Il primo ministro iracheno Nuri al Maliki -informa l’ANSA- ha chiesto al Parlamento di dichiarare lo stato d’emergenza per fronteggiare l’offensiva dei miliziani jihadisti dello ‘Stato islamico dell’Iraq e del Levante’ che è in corso nel nord del Paese. Il governo iracheno armerà chiunque decida di combattere contro il terrorismo ha detto Maliki in una conferenza stampa trasmessa in diretta da Baghdad dalle tv satellitari panarabe, sullo sfondo dell’attacco dei qaedisti a Mosul e nell’intera regione di Ninive.

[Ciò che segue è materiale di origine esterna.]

/-- R109: an availability evaluation. -/
def evalAvailability (p : Pos) (s : State) : State :=
  match (s.ctx p).state, s.available p with
  | .closed, true => goState p (if s.level (.holster p) then .idle else .lifted) s
  | .idle, false | .lifted, false => goState p .closed s
  | _, _ => s

def evalAllAvailability (s : State) : State := forEach Pos.all evalAvailability s

/-- IDLE, or CLOSED if the position is no longer available (R112, R130). -/
def toIdle (p : Pos) (s : State) : State := goState p (if s.available p then .idle else .closed) s

/-! ## Valves of a position -/

/-- CLOSE for the dispense and control valves. -/
def closeFlow (p : Pos) (s : State) : State := close (.controlValve p) (close (.dispenseValve p) s)

/-- CLOSE for the valve of a drawn bank. -/
def closeDrawn (p : Pos) (s : State) : State :=
  match (s.ctx p).source with
  | some (.bank b) => close (.bankValve b (.pos p)) s
  | _ => s

/-- OPEN 1000 for the valve of a drawn bank. -/
def openDrawn (p : Pos) (s : State) : State :=
  match (s.ctx p).source with
  | some (.bank b) => openFull (.bankValve b (.pos p)) s
  | _ => s

/-- R121: the control opening is set and queued. -/
def setOpening (p : Pos) (n : Nat) (s : State) : State :=
  actuate (.controlValve p) .set n (updCtx p (fun c => { c with opening := n }) s)

/-- OPEN for the bank valve and the dispense valve, and SET with the control opening. -/
def openFlow (p : Pos) (s : State) : State :=
  actuate (.controlValve p) .set (s.ctx p).opening (openFull (.dispenseValve p) (openDrawn p s))

/-! ## Faults and hang-up (R130, R131) -/

/-- R131: the fault mark; the first cause is kept. -/
def markFault (p : Pos) (f : FaultCause) (s : State) : State :=
  updCtx p (fun c =>
    { c with faultMark := true, faultCause := if c.faultMark then c.faultCause else some f }) s

/-- The code of a held fault cause in NOTICE POSITION-FAULT. -/
def State.faultNum (s : State) (p : Pos) : Nat := (((s.ctx p).faultCause).map FaultCause.num).getD 0

/-- R131: entry into FAULT with the cause that the context holds. -/
def enterFault (p : Pos) (s : State) : State :=
  notice .positionFault p.num (u1 (s.faultNum p)) (goState p .fault (closeFlow p s))

/-- R131: entry into FAULT from CLOSED, IDLE or LIFTED. -/
def faultNow (p : Pos) (f : FaultCause) (s : State) : State :=
  enterFault p (updCtx p (fun c => { c with faultCause := some f }) s)

/-- R130: the end of HANG-UP. -/
def endHangUp (p : Pos) (s : State) : State :=
  if (s.ctx p).faultMark then enterFault p s else toIdle p s

/-- R130: entry into HANG-UP; a HOLSTER record held at level 1 ends it. -/
def enterHangUp (p : Pos) (s : State) : State :=
  onlyIf (s.level (.holster p)) (endHangUp p) (goState p .hangUp s)

/-- R130: venting is complete. -/
def ventDone (p : Pos) (s : State) : State :=
  if (s.ctx p).faultMark then enterFault p s else enterHangUp p s

/-- R130: entry into VENTING. -/
def enterVenting (p : Pos) (s : State) : State :=
  let s1 := goState p .venting s
  if s.nozzle p ≤ ((s.posRow p).ventTarget : Int) then ventDone p s1
  else
    updTimers p (fun t => { t with vent := startSeconds (s.posRow p).ventLimit })
      (openFull (.ventValve p) s1)

/-! ## Generations (R97, R98) -/

/-- R98: the fill latches the active generation of its class. -/
def latchGen (k : PClass) (s : State) : State :=
  let f := s.tables.fill k
  updTables (fun t => t.setFill k { f with holders := f.holders + 1 }) s

/-- R97: the older generation loses a holder; with none left it is discarded. -/
def OlderGen.drop (o : OlderGen) : Option OlderGen :=
  if o.holders ≤ 1 then none else some { o with holders := o.holders - 1 }

/-- R97, R98: the latch on a generation is released. -/
def FillCopy.release (gen : Nat) (f : FillCopy) : FillCopy :=
  if gen = f.copy.gen then { f with holders := f.holders - 1 }
  else { f with older := f.older.bind (fun o => if o.gen = gen then o.drop else some o) }

def releaseGen (k : PClass) (gen : Nat) (s : State) : State :=
  updTables (fun t => t.setFill k ((t.fill k).release gen)) s

/-! ## Leaving ENDING (R129) -/

/-- R124: the link that a fill carries out: PENDING is carried as NONE. -/
def Link.carried : Link → Link
  | .pending => .none
  | x => x

/-- R129: the fill summary, with the figures MTR holds. -/
def State.summary (s : State) (p : Pos) (f : FillId) : FillSummary :=
  let c := s.ctx p
  { pos := p
    pclass := (s.posRow p).pclass
    txn := f.txn
    kind := f.kind
    cap := f.cap
    gen := f.gen
    authTime := f.authTime
    reason := c.endReason
    required := (s.posRow p).required
    final := c.category
    reRates := c.reRates
    link := Link.carried c.link
    mismatch := c.mismatchMark
    unchecked := c.uncheckedMark
    uncertain := c.uncertainMark
    endTime := c.endTime
    masses := s.masses p }

/-- R129: leaving ENDING. -/
def leaveEnding (p : Pos) (s : State) : State :=
  match (s.ctx p).fill with
  | none => goState p .hangUp s
  | some f =>
    let s1 := postAll [.categoryReport p none false, .fillSummary (s.summary p f)] s
    let s2 := updCtx p (fun c => { c with fill := none }) (closeFigures p s1)
    if s.latched then enterHangUp p s2 else enterVenting p s2

/-- R128: the position leaves ENDING when the after-run timer has expired and no outcome is awaited. -/
def tryLeave (p : Pos) (s : State) : State :=
  let c := s.ctx p
  onlyIf (c.state == .ending && c.timers.afterRun.isNone && c.awaited.isEmpty) (leaveEnding p) s

/-! ## The end of a fill (R128) -/

/-- A release of a bank at BKM, noted as awaited while the fill is in progress (R108, R115, R128). Every
release sent is noted, one that BKM will ignore (R41) among them (DEDUCED, assumption log 27). -/
def releaseAwaited (p : Pos) (b : Bank) (s : State) : State :=
  releaseBank b (.pos p)
    (onlyIf (s.ctx p).state.inProgress
      (updCtx p (fun k => { k with awaited := k.awaited ++ [b] })) s)

/-- The source held is released at its owner. -/
def releaseSource (p : Pos) (s : State) : State :=
  let s1 := updCtx p (fun c => { c with source := none }) s
  match (s.ctx p).source with
  | some (.bank b) => releaseAwaited p b s1
  | some .compressor => releaseOutput p s1
  | none => s1

/-- R128, step 4: WITHDRAW at both owners; a holding is released at once. -/
def dropWait (p : Pos) (s : State) : State :=
  if (s.ctx p).waitOn.isNone then s
  else
    let s1 := updCtx p (fun c => { c with waitOn := none }) s
    let s2 :=
      match withdrawBank p s1 with
      | (.holding b, t) => releaseAwaited p b t
      | (.withdrawn, t) => t
    match withdrawOutput p s2 with
    | (.holding, t) => releaseOutput p t
    | (.withdrawn, t) => t

/-- R128, step 5: the position was in MAIN, or PAUSED from MAIN. -/
def Ctx.fromMain (c : Ctx) : Bool := c.state == .main || (c.state == .paused && c.resume == .main)

/-- R128, steps 6 and 7: every timer stops but the after-run timer, which starts; a window of 0 has
expired in the ending event. -/
def endTimers (window : Nat) : PosTimers :=
  { PosTimers.stopped with afterRun := if window = 0 then none else startTimer window }

/-- R128: an end of a fill in AUTHORISED or a running state. -/
def endFill (p : Pos) (r : EndReason) (s : State) : State :=
  let c := s.ctx p
  if !c.state.endable then s
  else
    let s1 := closeDrawn p (closeFlow p
      (updCtx p (fun c => { c with endReason := some r, endTime := s.ret.clock, opening := 0 }) s))
    let s2 := admissionCancel p (dropWait p (releaseSource p s1))
    let s3 := onlyIf c.fromMain (post (.mainLeaveReport p)) s2
    let s4 := updCtx p (fun c =>
      { c with timers := endTimers (s.posRow p).afterRun, soc := none }) s3
    tryLeave p (goState p .ending s4)

/-- R131: a fault cause, by the state of the position; `r` is the end reason it gives a fill. -/
def faultEvent (p : Pos) (f : FaultCause) (r : EndReason) (s : State) : State :=
  match (s.ctx p).state with
  | .closed | .idle | .lifted => faultNow p f s
  | .authorised | .pulse | .leakCheck | .precoolWait | .main | .bankWait | .paused =>
    endFill p r (markFault p f s)
  | .ending | .venting | .hangUp => markFault p f s
  | .fault => s

/-! ## The bank walk (R114) -/

/-- How a walk ends. -/
inductive WalkResult where
  | grant (x : Source)
  | wait (x : Source)
  | empty
  deriving DecidableEq, Repr

/-- R114: an entry is suitable for a position. -/
def State.suitable (s : State) (p : Pos) (x : Source) : Bool :=
  match x with
  | .bank b =>
    (s.bankRow b).configured && (s.bank b).state != .isolated && s.usable (.bankPressure b)
      && decide (((s.bankRow b).floor : Int) < s.value (.bankPressure b))
      && decide (s.nozzle p + (s.params p).switchDiff ≤ s.value (.bankPressure b))
  | .compressor => s.cmpFitted && s.cmp.state != .lockout

/-- R114: a suitable entry is free. -/
def State.isFree (s : State) (x : Source) : Bool :=
  match x with
  | .bank b => (s.bank b).state == .available || (s.bank b).state == .claimedCmp
  | .compressor => s.cmp.state == .unloaded || (s.cmp.state == .loaded && s.refillBank.isSome)

/-- The answer to the claim of one entry, after the WITHDRAW to the other owner (R114). -/
inductive EntryAnswer where
  | holding (x : Source)
  | answered (a : ClaimAnswer)
  deriving DecidableEq, Repr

Mossa disperata di un premier senza maggioranza in un Paese alla sfascio.
I miliziani jihadisti dello Stato islamico dell’Iraq e del Levante, l’ Isis, si sono impadroniti di vari quartieri di Mosul, nel nord dell’Iraq, dopo combattimenti che -secondo fonti della polizia locale- “hanno provocato decine di morti e feriti”. Gli insorti si sono impadroniti dell’edificio governativo nel centro della città, la seconda per importanza dell’Iraq. Molti residenti hanno lasciato le loro case per sfuggire alle violenze. I miliziani dell’Isis controllano già la città di Falluja e la settimana scorsa si sono impadroniti per diverse ore di alcuni quartieri di Samarra, sacra agli sciiti.
Di fatto è l”intera provincia irachena di Ninive, a nord di Baghdad, ora sotto il controllo delle milizie qaedisti. Lo ha ammesso il presidente del parlamento iracheno Osama Nujayfi, fratello del governatore di Mosul, capoluogo di Ninive. Il governatore di Mosul, Athil al Nujaify, ha lanciato un appello ai cittadini per “formare comitati popolari” e combattere contro i miliziani jihadisti. Intanto, secondo testimoni locali, migliaia di persone hanno lasciato le case per mettersi in salvo. La tv Al Jazira racconta che gli insorti si sono impadroniti della prigione di Badush liberando 2mila detenuti.